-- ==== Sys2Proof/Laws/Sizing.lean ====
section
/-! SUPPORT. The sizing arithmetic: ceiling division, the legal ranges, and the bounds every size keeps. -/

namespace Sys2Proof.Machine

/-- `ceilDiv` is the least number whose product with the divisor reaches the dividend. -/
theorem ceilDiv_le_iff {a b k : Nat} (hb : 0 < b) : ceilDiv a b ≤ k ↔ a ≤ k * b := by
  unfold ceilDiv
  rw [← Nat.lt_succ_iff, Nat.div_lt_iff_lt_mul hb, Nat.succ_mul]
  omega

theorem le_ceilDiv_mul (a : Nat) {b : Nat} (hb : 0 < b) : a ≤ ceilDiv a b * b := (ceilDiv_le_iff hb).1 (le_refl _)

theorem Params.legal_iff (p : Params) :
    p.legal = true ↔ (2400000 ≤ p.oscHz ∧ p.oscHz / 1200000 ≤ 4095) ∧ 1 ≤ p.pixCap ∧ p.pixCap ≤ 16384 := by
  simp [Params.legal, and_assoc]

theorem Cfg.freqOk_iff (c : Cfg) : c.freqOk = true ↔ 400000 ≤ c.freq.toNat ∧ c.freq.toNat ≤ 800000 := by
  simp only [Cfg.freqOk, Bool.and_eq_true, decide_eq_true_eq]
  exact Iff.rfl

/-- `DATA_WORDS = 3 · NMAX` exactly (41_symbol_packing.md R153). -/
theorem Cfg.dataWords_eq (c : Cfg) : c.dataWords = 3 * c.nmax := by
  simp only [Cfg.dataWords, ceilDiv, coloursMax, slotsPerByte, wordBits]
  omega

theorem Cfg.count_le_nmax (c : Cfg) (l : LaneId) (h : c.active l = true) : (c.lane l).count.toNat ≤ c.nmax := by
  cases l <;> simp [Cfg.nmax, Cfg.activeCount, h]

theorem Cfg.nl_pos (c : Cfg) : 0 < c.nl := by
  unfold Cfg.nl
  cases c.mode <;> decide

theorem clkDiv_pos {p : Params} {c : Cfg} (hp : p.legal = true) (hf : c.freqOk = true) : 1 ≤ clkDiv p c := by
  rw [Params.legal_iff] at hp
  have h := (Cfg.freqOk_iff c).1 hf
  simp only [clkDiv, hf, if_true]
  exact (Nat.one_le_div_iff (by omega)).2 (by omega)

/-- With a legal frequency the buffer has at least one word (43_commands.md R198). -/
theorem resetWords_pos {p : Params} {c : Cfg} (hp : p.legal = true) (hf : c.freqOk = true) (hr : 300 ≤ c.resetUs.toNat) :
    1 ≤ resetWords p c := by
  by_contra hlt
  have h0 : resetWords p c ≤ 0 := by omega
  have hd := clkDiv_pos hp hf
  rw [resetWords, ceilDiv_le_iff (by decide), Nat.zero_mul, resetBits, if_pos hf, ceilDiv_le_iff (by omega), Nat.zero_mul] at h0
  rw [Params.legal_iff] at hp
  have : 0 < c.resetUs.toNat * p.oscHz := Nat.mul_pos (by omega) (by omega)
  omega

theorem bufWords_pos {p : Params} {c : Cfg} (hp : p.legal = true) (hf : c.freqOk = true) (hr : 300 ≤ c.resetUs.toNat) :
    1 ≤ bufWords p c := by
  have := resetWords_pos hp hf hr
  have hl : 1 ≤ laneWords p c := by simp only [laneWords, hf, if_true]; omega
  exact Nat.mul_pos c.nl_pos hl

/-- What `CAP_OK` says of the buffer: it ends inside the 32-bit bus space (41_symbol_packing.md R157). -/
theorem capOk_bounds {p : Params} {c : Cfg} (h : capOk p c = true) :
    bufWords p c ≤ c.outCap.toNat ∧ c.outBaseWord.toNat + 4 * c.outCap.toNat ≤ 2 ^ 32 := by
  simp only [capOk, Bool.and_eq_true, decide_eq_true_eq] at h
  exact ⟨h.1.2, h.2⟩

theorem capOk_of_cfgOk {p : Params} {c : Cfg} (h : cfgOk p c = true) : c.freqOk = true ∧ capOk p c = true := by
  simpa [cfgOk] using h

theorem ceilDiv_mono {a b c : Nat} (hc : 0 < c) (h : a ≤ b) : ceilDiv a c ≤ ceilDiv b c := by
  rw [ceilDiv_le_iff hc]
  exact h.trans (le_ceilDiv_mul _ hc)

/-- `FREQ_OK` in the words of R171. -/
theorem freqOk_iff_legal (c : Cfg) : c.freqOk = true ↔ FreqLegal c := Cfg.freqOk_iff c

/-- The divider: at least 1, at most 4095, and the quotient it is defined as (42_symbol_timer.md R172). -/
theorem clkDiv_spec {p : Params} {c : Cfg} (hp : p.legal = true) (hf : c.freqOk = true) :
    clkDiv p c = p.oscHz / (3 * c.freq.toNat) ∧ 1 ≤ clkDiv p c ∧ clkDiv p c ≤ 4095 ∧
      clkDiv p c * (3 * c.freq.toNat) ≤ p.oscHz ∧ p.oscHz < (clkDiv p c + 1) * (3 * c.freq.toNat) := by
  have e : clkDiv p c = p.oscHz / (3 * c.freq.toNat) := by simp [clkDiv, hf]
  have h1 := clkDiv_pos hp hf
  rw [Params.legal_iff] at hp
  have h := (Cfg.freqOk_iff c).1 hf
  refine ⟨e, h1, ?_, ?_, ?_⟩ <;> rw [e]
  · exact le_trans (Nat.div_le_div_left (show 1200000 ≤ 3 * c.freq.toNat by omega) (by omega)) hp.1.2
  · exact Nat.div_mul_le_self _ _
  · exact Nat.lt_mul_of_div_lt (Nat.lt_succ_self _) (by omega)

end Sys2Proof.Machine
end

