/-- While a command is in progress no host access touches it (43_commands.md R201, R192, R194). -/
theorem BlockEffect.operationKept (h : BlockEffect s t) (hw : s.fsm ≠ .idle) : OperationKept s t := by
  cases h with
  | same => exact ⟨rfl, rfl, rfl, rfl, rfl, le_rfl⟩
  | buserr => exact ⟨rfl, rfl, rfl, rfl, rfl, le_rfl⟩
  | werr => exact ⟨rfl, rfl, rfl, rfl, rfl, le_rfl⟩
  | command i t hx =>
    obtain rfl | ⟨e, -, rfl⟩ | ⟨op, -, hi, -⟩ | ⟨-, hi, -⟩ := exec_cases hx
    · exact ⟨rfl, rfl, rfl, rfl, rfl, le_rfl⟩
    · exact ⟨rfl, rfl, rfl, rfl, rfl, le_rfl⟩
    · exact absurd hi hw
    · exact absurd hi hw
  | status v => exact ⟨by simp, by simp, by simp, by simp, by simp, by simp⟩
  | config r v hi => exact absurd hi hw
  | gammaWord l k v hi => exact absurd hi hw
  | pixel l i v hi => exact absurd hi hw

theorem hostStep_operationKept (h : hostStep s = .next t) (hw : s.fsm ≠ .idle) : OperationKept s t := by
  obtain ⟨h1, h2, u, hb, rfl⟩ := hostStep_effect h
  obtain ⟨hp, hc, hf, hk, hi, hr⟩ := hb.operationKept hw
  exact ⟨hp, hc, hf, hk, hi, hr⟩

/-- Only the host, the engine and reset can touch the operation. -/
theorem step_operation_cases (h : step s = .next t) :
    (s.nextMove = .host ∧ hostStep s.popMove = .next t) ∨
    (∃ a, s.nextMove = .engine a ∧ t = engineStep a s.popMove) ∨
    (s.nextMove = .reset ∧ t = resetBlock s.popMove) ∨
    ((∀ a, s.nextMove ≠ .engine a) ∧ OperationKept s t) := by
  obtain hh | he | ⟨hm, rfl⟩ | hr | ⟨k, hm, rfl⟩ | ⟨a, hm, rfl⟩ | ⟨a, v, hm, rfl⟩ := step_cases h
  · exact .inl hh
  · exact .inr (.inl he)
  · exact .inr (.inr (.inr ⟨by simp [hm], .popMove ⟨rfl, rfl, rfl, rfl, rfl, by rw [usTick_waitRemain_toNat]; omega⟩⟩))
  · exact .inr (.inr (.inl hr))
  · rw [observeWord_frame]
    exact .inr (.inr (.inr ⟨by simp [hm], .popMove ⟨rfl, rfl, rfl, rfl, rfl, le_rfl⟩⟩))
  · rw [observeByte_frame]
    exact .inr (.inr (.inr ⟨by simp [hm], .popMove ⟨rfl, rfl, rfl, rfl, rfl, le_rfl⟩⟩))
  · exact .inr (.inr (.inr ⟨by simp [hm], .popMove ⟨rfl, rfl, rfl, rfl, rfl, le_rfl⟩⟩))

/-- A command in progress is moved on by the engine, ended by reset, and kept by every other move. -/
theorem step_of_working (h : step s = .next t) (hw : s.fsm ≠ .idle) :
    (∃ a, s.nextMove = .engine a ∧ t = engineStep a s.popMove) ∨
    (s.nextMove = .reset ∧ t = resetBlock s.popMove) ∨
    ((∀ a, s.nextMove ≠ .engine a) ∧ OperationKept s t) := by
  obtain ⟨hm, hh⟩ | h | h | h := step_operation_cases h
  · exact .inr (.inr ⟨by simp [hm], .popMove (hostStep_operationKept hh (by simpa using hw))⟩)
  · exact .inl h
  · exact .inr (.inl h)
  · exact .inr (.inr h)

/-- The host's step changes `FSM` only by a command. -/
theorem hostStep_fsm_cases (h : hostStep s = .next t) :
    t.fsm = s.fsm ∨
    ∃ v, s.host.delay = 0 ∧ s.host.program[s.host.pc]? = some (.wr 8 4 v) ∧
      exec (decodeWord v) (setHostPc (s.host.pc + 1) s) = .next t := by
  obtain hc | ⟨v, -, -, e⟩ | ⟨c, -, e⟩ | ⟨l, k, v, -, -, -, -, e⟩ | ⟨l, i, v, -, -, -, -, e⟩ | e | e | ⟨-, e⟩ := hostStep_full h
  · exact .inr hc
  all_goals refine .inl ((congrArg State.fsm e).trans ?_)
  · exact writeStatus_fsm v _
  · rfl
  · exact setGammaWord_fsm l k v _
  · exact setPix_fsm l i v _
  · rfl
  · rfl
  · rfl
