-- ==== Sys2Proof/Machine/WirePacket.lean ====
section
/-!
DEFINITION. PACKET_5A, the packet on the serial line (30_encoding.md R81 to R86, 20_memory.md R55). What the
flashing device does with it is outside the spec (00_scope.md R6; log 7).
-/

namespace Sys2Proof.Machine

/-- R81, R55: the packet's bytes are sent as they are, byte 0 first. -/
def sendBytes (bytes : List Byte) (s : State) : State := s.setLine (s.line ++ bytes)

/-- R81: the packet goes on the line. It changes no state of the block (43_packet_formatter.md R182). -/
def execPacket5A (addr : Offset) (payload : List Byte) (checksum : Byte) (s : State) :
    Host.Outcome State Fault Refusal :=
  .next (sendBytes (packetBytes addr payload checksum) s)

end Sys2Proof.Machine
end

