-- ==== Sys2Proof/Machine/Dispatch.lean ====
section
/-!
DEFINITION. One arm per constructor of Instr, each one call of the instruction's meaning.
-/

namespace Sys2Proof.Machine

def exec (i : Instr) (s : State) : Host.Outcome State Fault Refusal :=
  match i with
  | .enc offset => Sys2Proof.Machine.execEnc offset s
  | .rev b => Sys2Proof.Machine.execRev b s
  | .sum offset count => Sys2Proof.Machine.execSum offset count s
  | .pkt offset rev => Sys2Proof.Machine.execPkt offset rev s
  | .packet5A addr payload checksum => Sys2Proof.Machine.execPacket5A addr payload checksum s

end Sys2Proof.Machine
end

****************

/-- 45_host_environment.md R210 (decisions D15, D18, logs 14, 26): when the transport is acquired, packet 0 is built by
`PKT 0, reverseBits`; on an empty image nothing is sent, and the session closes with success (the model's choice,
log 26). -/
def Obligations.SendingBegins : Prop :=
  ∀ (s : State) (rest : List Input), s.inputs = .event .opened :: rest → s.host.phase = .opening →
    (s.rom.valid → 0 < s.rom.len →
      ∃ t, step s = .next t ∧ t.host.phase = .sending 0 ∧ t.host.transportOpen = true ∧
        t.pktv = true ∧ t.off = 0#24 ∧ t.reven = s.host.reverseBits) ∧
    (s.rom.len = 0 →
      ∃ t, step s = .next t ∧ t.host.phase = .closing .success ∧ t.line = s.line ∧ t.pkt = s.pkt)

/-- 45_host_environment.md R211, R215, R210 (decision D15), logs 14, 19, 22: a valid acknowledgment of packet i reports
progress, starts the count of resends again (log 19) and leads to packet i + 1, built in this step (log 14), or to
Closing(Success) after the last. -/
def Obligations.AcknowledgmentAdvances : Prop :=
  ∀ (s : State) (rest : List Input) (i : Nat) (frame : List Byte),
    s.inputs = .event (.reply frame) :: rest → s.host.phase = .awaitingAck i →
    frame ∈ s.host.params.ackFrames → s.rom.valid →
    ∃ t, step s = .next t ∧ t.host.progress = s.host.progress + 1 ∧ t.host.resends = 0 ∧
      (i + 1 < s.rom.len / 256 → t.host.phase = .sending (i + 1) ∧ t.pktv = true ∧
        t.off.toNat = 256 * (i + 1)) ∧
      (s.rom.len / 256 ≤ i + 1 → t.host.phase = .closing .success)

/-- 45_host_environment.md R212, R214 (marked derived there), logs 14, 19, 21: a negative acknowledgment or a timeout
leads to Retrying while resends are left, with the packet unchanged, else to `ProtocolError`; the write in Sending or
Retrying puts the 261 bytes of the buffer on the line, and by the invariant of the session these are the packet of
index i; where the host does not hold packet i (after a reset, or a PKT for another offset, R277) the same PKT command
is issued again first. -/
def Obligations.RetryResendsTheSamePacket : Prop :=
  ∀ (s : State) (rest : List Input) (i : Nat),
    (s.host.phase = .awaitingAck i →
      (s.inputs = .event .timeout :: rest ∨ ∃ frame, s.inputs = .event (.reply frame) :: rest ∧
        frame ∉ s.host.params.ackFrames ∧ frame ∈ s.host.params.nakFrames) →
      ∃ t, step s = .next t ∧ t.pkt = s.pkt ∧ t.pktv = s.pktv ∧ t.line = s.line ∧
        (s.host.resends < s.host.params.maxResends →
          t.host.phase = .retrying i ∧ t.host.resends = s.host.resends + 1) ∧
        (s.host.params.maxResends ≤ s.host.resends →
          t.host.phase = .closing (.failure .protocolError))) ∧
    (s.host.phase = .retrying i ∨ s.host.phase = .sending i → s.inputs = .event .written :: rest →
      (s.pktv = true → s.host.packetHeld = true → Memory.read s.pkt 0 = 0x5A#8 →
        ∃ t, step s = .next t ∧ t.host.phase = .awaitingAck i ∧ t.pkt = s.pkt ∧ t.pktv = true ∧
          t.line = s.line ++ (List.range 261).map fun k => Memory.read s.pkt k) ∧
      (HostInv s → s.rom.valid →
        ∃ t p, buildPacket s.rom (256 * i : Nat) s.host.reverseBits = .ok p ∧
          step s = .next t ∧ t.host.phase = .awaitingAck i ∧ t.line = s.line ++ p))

****************

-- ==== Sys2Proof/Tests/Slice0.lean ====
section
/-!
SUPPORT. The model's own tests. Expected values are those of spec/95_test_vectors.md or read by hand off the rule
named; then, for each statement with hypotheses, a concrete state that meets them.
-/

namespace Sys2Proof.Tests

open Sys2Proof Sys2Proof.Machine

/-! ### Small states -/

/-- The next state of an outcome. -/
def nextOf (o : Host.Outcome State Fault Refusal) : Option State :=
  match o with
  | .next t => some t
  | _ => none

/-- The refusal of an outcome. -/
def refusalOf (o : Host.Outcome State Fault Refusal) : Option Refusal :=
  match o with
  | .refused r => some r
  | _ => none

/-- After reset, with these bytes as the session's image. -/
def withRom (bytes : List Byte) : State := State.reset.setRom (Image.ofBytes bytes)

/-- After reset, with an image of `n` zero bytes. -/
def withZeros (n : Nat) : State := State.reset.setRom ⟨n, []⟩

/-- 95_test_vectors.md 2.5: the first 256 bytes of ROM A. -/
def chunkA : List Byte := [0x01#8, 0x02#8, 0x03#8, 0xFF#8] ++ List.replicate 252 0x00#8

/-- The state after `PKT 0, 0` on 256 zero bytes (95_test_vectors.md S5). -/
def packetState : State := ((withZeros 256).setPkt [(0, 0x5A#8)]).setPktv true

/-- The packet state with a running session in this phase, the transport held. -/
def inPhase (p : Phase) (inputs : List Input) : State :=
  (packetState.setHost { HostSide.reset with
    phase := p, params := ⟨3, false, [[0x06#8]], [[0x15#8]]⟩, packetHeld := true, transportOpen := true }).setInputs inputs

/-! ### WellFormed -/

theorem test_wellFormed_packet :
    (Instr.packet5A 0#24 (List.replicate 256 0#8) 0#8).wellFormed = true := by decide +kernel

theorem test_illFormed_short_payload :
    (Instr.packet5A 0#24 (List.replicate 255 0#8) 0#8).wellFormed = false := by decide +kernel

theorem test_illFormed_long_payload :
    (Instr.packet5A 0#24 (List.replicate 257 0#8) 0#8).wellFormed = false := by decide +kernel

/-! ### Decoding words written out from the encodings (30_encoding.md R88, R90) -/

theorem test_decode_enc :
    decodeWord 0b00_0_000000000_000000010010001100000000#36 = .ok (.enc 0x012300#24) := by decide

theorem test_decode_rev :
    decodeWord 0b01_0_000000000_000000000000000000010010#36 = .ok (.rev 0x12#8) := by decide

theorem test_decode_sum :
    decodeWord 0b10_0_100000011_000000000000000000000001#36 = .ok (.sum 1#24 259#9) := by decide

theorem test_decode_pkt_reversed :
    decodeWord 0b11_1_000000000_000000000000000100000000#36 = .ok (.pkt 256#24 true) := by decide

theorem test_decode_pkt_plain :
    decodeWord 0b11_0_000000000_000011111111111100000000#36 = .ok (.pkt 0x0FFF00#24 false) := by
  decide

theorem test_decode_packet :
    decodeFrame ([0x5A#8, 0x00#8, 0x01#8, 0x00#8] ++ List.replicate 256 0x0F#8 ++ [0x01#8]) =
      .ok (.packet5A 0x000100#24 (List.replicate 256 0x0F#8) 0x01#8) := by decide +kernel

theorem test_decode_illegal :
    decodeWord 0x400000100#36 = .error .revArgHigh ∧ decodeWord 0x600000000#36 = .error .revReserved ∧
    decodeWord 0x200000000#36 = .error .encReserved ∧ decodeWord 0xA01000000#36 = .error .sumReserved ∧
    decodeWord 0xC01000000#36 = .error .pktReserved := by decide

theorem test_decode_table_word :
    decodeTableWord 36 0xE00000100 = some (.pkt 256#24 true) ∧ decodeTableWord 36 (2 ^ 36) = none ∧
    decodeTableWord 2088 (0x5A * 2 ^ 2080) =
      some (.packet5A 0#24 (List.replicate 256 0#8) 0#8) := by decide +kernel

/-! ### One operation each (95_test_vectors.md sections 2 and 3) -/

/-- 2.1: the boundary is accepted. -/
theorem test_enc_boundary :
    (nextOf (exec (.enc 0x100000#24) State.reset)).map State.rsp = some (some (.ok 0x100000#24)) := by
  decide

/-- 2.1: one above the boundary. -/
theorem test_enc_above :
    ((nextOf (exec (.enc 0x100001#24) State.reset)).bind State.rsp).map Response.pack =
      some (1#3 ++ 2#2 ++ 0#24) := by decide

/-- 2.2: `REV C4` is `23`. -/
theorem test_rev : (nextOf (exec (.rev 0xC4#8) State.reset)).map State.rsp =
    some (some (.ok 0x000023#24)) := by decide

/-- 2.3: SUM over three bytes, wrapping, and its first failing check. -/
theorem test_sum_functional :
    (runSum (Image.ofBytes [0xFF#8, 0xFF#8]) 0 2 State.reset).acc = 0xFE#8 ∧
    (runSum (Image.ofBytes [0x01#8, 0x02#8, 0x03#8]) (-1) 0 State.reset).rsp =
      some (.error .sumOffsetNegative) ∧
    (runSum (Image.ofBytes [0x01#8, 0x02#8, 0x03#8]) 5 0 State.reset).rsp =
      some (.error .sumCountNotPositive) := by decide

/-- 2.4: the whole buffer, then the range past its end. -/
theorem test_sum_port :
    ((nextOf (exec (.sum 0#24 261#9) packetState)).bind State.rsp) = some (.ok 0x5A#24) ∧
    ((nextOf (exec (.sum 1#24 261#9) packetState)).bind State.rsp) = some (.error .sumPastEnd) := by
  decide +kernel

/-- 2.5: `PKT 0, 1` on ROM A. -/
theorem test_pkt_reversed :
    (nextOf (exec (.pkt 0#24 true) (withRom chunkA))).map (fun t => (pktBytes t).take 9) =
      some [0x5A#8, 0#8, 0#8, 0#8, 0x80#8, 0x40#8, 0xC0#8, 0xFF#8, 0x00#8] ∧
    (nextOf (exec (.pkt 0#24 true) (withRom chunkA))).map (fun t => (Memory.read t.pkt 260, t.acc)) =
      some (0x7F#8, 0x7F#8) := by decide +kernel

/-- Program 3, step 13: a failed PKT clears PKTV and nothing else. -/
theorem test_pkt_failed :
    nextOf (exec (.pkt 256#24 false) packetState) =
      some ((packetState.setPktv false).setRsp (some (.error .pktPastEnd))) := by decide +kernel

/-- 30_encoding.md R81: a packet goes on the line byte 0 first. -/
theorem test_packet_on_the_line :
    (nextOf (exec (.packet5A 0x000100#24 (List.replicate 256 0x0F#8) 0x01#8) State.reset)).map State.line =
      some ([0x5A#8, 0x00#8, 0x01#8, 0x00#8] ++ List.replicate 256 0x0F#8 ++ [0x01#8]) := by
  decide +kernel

****************

HOW TO COMPLETE THIS TASK: Wherever the word "capOk" appears in the listing, copy the line that holds it.

RESPONSE BOX:
theorem capOk_bounds {p : Params} {c : Cfg} (h : capOk p c = true) :
  simp only [capOk, Bool.and_eq_true, decide_eq_true_eq] at h
theorem capOk_of_cfgOk {p : Params} {c : Cfg} (h : cfgOk p c = true) : c.freqOk = true ∧ capOk p c = true := by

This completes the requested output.